# Fort Worth, TX



## Xan's Mom (Jun 29, 2013)

Hey friends, 

I am a GSD owner in the Dallas/Ft Worth area and am looking for a place to eventually do protection training with my pup, Xander. He is 4.5 months right now and just under 50lbs, fully house trained and obedience trained (sit, down, wait, come, stay, heel, plus some tricks), as well as socialized with dogs and people. 

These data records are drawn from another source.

/-- State of a channel (08 R223). -/
inductive ChanState where
  | inService
  | softOut
  | lost
  | returnable
  deriving DecidableEq, Repr

/-- A channel (08 R223, R232, R243-R247): its state, whether it is training, its waiting requests, and when it corrected
blocks or found them uncorrectable. -/
structure Chan where
  state : ChanState := .inService
  /-- Whether a returnable channel had been lost, so that its granules stay poisoned (R252). -/
  wasLost : Bool := false
  training : Bool := false
  /-- Waiting requests, oldest first, with the tick each arrived. -/
  queue : List (ChanReq × Nat) := []
  /-- Ticks of the corrected and of the uncorrectable blocks of the last 10 s (R247). -/
  ce : List Nat := []
  ue : List Nat := []
  deriving DecidableEq, Repr

/-- A stack side (08 R227, R228, R247-R253). `out` lists the channels that are not in the interleave, ascending. -/
structure Side where
  out : List Nat := []
  populated : Nat := 0x600000000
  front : Option Nat := none
  outgoing : Nat := 0
  frozen : Bool := false
  pendingSoft : Option Nat := none
  /-- The channel in training, and those due, by unit ID, next first (R243). -/
  retraining : Option Nat := none
  due : List Nat := []
  refresh : Nat := 0
  deriving DecidableEq, Repr

/-- Granules that a remap epoch has left poisoned (08 R252): those of a side, below an offset, that lay on the channels given
under the interleave that held before, but for the blocks written whole since. -/
structure KeptPoison where
  side : Nat
  place : Side
  chans : List Nat
  limit : Nat
  cleared : List Nat
  deriving DecidableEq, Repr

/-- Stacked memory and the SRAM windows (08, 04 R110, 11 R290). -/
structure MemSt where
  /-- The device physical map by bytes (R225), in canonical form; an unlisted byte reads 0 (DESIGN CHOICE, log entry 1). -/
  cells : List (Nat × Byte) := []
  /-- ECC-poisoned 32-byte blocks, by block number, ascending (R241). -/
  poison : List Nat := []
  /-- What remap epochs have left poisoned (R252). -/
  kept : List KeptPoison := []
  unseen : List Unseen := []
  /-- Undefined regions: first byte, length, and the index of the free values that stand there (02 R49). -/
  undef : List (Nat × Nat × Nat) := []
  /-- Stack sides by unit ID. -/
  sides : AMap Side := []
  /-- Channels by unit ID. -/
  chans : AMap Chan := []
  deriving DecidableEq, Repr

/-! ## Matrix engines -/

/-- One element of a result: its exact sum with NaN and infinities, the sum of magnitudes of its products, and the lowest
exponent among them (03 R82-R84, R93). -/
structure Acc where
  v : FVal := .fin false 0 0
  s : Dy := ⟨0, 0⟩
  g : Int := 0
  deriving DecidableEq, Repr

/-- A result: the content of one accumulator set or sink (04 R107-R111, R119). `vals` holds row by row the elements of an
output-stationary or broadside LIMB 0 result; `limbs` the exact recombined elements of a limb result (03 R89). The check
sums of 05 R123, R126 are kept with it. -/
structure Res where
  ctx : Nat
  order : Nat
  dataflow : Nat
  limb : Nat
  t : Nat
  k : Nat
  log : List PMmPass
  passes : Nat
  vals : List (List Acc)
  limbs : List (List FVal)
  sA : Dy
  sB : Dy
  m : List Dy
  n : List Dy
  rW : Dy
  sX : List Dy
  maxA : List Dy
  maxB : List Dy
  drain : Option Nat
  bad : Option (Nat × Nat)
  /-- Engines used by replays of this result, and the errors of its second replay (05 R131, R133). -/
  used : List Nat
  second : List ElemErr
  deriving DecidableEq, Repr

/-- A partition (04 R97, R107): the pass in execution with its set, the commands queued, the two results, which set the next
result opens in, and the bubble tenants whose accumulators were discarded (02 R62). -/
structure Part where
  exec : Option (Nat × Bool) := none
  queue : List Nat := []
  x : Option Res := none
  y : Option Res := none
  nextY : Bool := false
  opened : Nat := 0
  preempted : List Nat := []
  deriving DecidableEq, Repr

/-- A matrix engine (04 R98, R120). -/
structure Engine where
  shape : Nat := 0
  parts : AMap Part := []
  deriving DecidableEq, Repr

/-! ## Routing -/

/-- One place in a token's ranking (06 R153): the expert or range, the weight, the row offset of a lookup, and whether it is
padding. -/
structure Place where
  expert : Nat
  weight : Nat
  rowOff : Nat
  pad : Bool
  deriving DecidableEq, Repr

/-- A slot of a round after admission (06 R159, R163): token, rank, the expert it ended at, whether it was admitted, in the
spill round, and its slot number. -/
structure Slot where
  token : Nat
  rank : Nat
  expert : Nat
  admitted : Bool
  spilled : Bool
  slot : Nat
  deriving DecidableEq, Repr

/-- An open round on a source Watershed (06 R149-R166). It holds no choices while its RT_TOPK has not completed, and is being
counted while `countJob` is set. -/
structure Round where
  tag : Nat
  ctx : Nat
  layer : Nat
  k : Nat
  tokens : Nat
  experts : Nat
  lookup : Bool
  epoch : Nat
  /-- K choices of each token. -/
  choices : List (List Place)
  /-- The spill candidates of each token, places K to 2K − 1 (R153). -/
  spare : List (List Nat)
  mode : Nat
  source : Nat
  sources : Nat
  spilling : Bool
  counted : Bool
  /-- Owners sent counts, and those from which a quota message is awaited, as 8 · position + die. -/
  owners : List Nat
  awaiting : List Nat
  /-- Quota and base by 65,536 · rank + expert (R159); and of the spill round (R163). -/
  quotas : AMap (Nat × Nat)
  spillQuotas : AMap (Nat × Nat)
  /-- One slot for each choice, by token and then rank, once admission is settled. -/
  slots : List Slot
  checks : Nat
  quotaAddr : Nat
  countJob : Option Nat
  deriving DecidableEq, Repr

/-- A tag a Watershed remembers (06 R150), and what the exchange of the tag still lacks. -/
structure TagRec where
  tag : Nat
  ctx : Nat
  layer : Nat
  k : Nat
  tokens : Nat
  lookup : Bool
  counted : Bool
  cancelled : Bool
  /-- Owners that were sent counts or rows, as 8 · position + die (R173). -/
  owners : List Nat
  /-- Admitted slots (token, rank, gradient) of open claims whose contribution has not reached the Confluence (07 R202). -/
  outstanding : List (Nat × Nat × Bool)
  /-- Rows sent and not yet confirmed, as (token, rank, gradient), and the command that sent them (R169). -/
  unlanded : List (Nat × Nat × Bool)
  landJob : Option Nat
  cancelJob : Option Nat
  /-- The owners of outstanding and unlanded rows, as 8 · position + die (12 R321, R328). -/
  rowsTo : List ((Nat × Nat × Bool) × Nat) := []
  deriving DecidableEq, Repr

/-- An owner's record of a tag (06 R151, R157-R161, R173): the count messages of both rounds, what a disagreement refused,
admitted slots by expert, whether each fill is done, experts whose forward arrival word is written, and stale rows. -/
structure OwnTag where
  tag : Nat
  msgs : List CountMsg
  spills : List CountMsg
  refused : Option Nat
  fills : AMap Nat
  filled : Bool
  spillFilled : Bool
  arrived : List Nat
  cancelled : Bool
  stale : Nat
  deriving DecidableEq, Repr

/-- A row that has landed (07 R185, R188): slot, the source to return to, and its route record's place. -/
structure Landed where
  slot : Nat
  srcPos : Nat
  srcDie : Nat
  claim : Nat
  token : Nat
  rank : Nat
  deriving DecidableEq, Repr

/-- A held half of an expert's receive area (07 R187, R188). -/
structure Half where
  ctx : Nat
  tag : Nat
  claim : Nat
  rows : List Landed
  fmt : Nat
  rowBytes : Nat
  arrived : Bool
  deriving DecidableEq, Repr

/-- A Watershed (06). -/
structure Watershed where
  rounds : List Round := []
  /-- Remembered tags, newest first, at most 4,096 (R150). -/
  tags : List TagRec := []
  owned : List OwnTag := []
  /-- Held halves by 2 · key + gradient, the key being (LAYER << 16) + INDEX (07 R187). -/
  halves : AMap Half := []
  /-- Rows refused by a held half, oldest first (07 R187). -/
  heldRows : List RowMsg := []
  deriving DecidableEq, Repr

/-- A staged directory update (06 R179). -/
structure Staged where
  entries : List DirEntry
  epoch : Nat
  acked : Bool
  deriving DecidableEq, Repr

/-- The expert directory (06 R178-R182): entries and last-move epochs by key, the epoch, the staged update, and on the
master the update's job and the members that have acknowledged. -/
structure DirSt where
  entries : AMap DirEntry := []
  moved : AMap Nat := []
  epoch : Nat := 0
  staged : Option Staged := none
  acks : List Nat := []
  job : Option Nat := none
  deriving DecidableEq, Repr

/-! ## Combine, factors and versions -/

/-- A row of a claim (07 R191-R195): FP32 sums, checksum and absolute-sum terms, ranks applied, scalars by rank (R206), and
whether the row is final or failed. -/
structure ClaimRow where
  buf : List Nat
  chk : Nat
  absS : Nat
  got : List Nat
  sigma : AMap Nat
  final : Bool
  failed : Bool
  deriving DecidableEq, Repr

/-- A claim (07 R191). -/
structure Claim where
  ctx : Nat
  tag : Nat
  grad : Bool
  replay : Bool
  dispatch : Bool
  num : Nat
  route : Nat
  k : Nat
  tokens : Nat
  rowBytes : Nat
  fmt : Nat
  e : Nat
  units : Nat
  /-- Expected counts of the rows, once a command is bound (R197). -/
  expect : List Nat
  rows : AMap ClaimRow
  job : Option Nat
  /-- A replay claim whose contributions a CB_RETURN_GRAD with RECOMPUTE discards (R207). -/
  sink : Bool
  deriving DecidableEq, Repr

/-- A Confluence (07 R191-R201): open claims and the last CLAIM number of each tag. -/
structure Confluence where
  claims : List Claim := []
  lastNum : AMap Nat := []
  ctxHwm : AMap Nat := []
  ctxStale : AMap Nat := []
  deriving DecidableEq, Repr

/-- A live version of a tensor (07 R216). -/
structure Version where
  num : Nat
  addr : Nat
  bytes : Nat
  pins : List (Nat × Nat)
  deriving DecidableEq, Repr

/-- A tensor's record (07 R216): the current version, and every live version. -/
structure TensorRec where
  current : Nat := 0
  live : List Version := []
  deriving DecidableEq, Repr

/-- The latest DMA command of a context on an engine (09 R273). -/
structure DmaLast where
  status : Nat := 0
  seq : Nat := 0
  done : Nat := 0
  failIndex : Nat := 0xFFFFFFFF
  failAddr : Nat := 0
  deriving DecidableEq, Repr

/-! ## Signals -/

/-- A waiter on a signal word (10 R278, R282): a ring's job, or a drover. -/
inductive WaiterId where
  | job (id : Nat)
  | drover (n : Nat)
  deriving DecidableEq, Repr

/-- An attached or polling waiter (10 R278, R281): word, comparand, condition. -/
structure Waiter where
  who : WaiterId
  addr : Nat
  value : Nat
  cond : Nat
  polling : Bool
  unit : Nat
  tagBits : Nat
  deriving DecidableEq, Repr

/-- A tracked word's entry (10 R283); its waiters are those of `SigSt.waiters`. -/
structure SigEntry where
  addr : Nat
  value : Nat
  lastOrigin : Nat
  lastUnit : Nat
  poisoned : Bool
  writes : Nat
  stamp : Nat
  deriving DecidableEq, Repr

I am a young female musician and therefore am in a bar scene/concert atmosphere 4-5 nights a week (Xan is with with me all the time even now) and my plan is to have him trained as a personal protection partner. While I am not new to dogs by any means, I have raised ACDs and other working dogs for years, but Germans and the protection training process are new to me. Any suggestions on where to start? References? I really want someone to let me be the handler and teach me the process, not just drop him off and pick him up trained. Any input is appreciated! 

Whitney


----------



## amermirza (Apr 2, 2013)

Whitney,

When Nooki was 4 months to about 6 months, she used to be shy and scared. When a dog barked, she would run behind us and hide. If visitors came, she hid in the crate. I wanted her to get some protection training to get bold. However, few friends recommended to wait. They get mature and understanding after they turn about a year old.

Nooki is now 1 year old and if a dog barks at us, she growls and tries to take em out. If we take her to offleash parks and some dog messes with her, she will not shy or backout. She shows agressiveness & she can jump and try to tear the other dogs year. Few months back, we didnt think this could happen. However, she is SUPER friendly with humans and dogs (especially smaller dogs).

My Point: Wait and give your GSD some time. They will have natural protection instinct once they mature (12-18 month timeframe). They will get tough & they will start sensing fear and protection instincts are going to be natural. Dont invest too much till they mature a bit more. You may realize you may not even need it.


----------